**Exercise brief:**
In the records below, find every line with the word "holds" and copy it.

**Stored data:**
.....
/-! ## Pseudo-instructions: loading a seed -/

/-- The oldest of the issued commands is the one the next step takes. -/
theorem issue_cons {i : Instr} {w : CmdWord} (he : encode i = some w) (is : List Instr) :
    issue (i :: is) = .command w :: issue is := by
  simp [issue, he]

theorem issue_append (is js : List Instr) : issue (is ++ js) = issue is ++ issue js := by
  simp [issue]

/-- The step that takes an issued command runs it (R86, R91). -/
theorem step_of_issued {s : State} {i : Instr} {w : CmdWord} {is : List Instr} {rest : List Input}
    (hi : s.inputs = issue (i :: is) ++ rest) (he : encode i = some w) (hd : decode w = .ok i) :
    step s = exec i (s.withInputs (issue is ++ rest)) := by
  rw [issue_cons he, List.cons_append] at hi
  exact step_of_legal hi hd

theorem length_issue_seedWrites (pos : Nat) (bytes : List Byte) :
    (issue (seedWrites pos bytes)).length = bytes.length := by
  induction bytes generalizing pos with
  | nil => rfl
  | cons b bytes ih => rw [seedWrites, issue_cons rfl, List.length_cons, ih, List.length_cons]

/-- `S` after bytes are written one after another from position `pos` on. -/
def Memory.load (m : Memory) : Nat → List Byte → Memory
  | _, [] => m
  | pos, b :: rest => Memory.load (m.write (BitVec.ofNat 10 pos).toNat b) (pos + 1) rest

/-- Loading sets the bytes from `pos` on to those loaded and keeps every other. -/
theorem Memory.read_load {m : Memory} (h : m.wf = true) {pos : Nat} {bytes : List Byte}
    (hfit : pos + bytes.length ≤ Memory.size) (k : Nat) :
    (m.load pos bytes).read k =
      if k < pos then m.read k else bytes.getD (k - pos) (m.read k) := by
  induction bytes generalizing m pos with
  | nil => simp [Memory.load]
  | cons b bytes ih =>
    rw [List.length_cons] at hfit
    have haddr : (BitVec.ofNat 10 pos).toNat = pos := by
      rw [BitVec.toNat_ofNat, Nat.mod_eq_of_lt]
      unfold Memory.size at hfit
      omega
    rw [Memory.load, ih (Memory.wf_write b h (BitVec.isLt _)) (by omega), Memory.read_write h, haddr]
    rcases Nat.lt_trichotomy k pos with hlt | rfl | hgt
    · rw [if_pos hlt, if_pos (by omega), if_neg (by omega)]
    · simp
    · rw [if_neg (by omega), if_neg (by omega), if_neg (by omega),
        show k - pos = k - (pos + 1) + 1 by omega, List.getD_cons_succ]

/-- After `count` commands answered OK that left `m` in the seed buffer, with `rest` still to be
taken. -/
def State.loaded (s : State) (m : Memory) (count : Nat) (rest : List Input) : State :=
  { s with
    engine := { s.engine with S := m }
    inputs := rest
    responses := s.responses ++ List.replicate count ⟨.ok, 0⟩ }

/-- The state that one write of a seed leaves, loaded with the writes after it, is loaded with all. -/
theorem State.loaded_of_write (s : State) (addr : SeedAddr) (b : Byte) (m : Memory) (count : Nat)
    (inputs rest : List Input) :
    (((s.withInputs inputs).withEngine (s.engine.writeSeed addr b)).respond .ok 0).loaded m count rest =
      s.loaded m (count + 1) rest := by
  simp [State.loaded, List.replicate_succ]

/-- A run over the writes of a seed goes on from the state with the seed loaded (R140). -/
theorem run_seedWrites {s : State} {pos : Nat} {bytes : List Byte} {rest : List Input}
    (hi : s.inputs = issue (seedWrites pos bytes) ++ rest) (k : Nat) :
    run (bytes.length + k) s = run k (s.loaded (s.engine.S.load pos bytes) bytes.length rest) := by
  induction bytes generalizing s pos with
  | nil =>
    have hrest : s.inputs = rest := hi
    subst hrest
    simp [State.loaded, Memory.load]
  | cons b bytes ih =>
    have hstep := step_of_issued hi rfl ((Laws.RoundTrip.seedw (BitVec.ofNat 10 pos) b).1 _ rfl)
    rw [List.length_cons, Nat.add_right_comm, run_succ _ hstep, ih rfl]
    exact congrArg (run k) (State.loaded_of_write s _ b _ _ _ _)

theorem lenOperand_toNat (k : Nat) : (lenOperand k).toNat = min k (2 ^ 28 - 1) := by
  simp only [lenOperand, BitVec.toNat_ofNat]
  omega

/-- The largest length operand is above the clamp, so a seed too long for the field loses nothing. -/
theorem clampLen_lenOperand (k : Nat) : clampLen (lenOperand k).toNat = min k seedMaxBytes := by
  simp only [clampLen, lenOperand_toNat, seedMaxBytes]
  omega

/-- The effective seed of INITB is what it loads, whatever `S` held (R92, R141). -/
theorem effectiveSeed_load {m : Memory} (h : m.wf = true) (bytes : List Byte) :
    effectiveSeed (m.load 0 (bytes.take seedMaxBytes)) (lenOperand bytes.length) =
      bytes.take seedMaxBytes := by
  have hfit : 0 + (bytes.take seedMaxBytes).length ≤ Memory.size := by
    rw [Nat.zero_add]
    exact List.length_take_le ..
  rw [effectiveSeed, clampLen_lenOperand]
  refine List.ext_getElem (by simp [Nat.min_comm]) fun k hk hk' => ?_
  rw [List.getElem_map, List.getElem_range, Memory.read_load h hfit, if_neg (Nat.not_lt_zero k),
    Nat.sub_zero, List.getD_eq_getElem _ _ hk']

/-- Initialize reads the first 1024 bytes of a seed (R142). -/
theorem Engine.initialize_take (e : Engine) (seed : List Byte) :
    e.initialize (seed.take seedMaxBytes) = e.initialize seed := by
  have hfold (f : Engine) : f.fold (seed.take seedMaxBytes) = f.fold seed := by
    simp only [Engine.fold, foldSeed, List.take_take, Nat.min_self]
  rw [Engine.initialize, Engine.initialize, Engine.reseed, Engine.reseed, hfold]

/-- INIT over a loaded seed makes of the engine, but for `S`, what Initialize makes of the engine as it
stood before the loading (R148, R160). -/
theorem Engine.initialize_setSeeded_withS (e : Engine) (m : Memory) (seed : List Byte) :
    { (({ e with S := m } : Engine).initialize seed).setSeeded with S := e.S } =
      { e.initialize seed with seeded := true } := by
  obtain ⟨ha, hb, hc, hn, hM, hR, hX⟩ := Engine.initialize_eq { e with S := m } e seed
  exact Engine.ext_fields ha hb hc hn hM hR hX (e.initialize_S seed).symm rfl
.....
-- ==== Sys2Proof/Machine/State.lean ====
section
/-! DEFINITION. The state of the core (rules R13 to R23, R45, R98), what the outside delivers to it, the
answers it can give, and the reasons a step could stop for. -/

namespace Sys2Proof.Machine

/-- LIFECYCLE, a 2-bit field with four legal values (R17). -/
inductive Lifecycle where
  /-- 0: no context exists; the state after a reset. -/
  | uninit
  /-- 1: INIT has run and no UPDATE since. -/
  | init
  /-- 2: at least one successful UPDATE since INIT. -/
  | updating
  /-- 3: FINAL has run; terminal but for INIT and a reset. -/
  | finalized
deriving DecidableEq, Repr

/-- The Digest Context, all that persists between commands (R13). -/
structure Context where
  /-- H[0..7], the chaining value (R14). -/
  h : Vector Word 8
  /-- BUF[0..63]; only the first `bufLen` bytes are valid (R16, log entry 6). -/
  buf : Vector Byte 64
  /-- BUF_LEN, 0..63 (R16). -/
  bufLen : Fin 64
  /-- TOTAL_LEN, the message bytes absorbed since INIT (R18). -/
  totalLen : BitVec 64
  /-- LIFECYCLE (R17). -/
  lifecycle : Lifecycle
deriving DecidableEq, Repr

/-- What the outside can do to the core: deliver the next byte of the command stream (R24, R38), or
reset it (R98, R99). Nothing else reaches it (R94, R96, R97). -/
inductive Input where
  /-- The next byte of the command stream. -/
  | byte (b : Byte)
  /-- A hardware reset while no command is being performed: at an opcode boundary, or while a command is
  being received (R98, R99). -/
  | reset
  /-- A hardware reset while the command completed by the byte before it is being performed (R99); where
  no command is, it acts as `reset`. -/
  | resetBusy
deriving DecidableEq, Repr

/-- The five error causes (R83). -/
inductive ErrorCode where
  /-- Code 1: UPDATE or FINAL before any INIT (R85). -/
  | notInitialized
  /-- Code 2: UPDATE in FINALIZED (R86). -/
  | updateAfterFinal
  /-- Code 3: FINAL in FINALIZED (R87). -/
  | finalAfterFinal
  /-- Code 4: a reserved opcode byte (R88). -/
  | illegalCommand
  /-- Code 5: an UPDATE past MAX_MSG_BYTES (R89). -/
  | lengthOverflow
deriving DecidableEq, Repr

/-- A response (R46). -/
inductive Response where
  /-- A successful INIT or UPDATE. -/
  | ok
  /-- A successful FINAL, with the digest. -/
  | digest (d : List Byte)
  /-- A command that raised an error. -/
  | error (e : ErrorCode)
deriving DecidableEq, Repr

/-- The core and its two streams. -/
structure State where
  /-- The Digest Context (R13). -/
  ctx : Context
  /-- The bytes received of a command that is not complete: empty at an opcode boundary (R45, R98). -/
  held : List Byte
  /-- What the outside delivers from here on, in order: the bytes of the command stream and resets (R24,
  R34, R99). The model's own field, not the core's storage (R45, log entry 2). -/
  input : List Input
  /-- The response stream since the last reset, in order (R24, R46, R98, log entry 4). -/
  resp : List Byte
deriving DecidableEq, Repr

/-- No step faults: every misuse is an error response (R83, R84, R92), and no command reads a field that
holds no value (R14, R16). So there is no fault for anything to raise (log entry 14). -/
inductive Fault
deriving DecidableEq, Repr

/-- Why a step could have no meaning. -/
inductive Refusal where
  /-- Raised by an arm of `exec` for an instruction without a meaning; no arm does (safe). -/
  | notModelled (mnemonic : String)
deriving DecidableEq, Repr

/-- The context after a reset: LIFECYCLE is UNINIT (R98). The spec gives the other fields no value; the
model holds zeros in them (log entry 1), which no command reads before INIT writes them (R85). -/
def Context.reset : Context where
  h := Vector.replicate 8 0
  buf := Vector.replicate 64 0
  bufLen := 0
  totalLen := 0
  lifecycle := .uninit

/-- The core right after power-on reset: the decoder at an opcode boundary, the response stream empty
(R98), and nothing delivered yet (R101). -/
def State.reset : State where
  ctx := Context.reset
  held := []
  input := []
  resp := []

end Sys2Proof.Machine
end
.....
**Completed exercise:**
holds no value (R14, R16). So there is no fault for anything to raise (log entry 14). -/
model holds zeros in them (log entry 1), which no command reads before INIT writes them (R85). -/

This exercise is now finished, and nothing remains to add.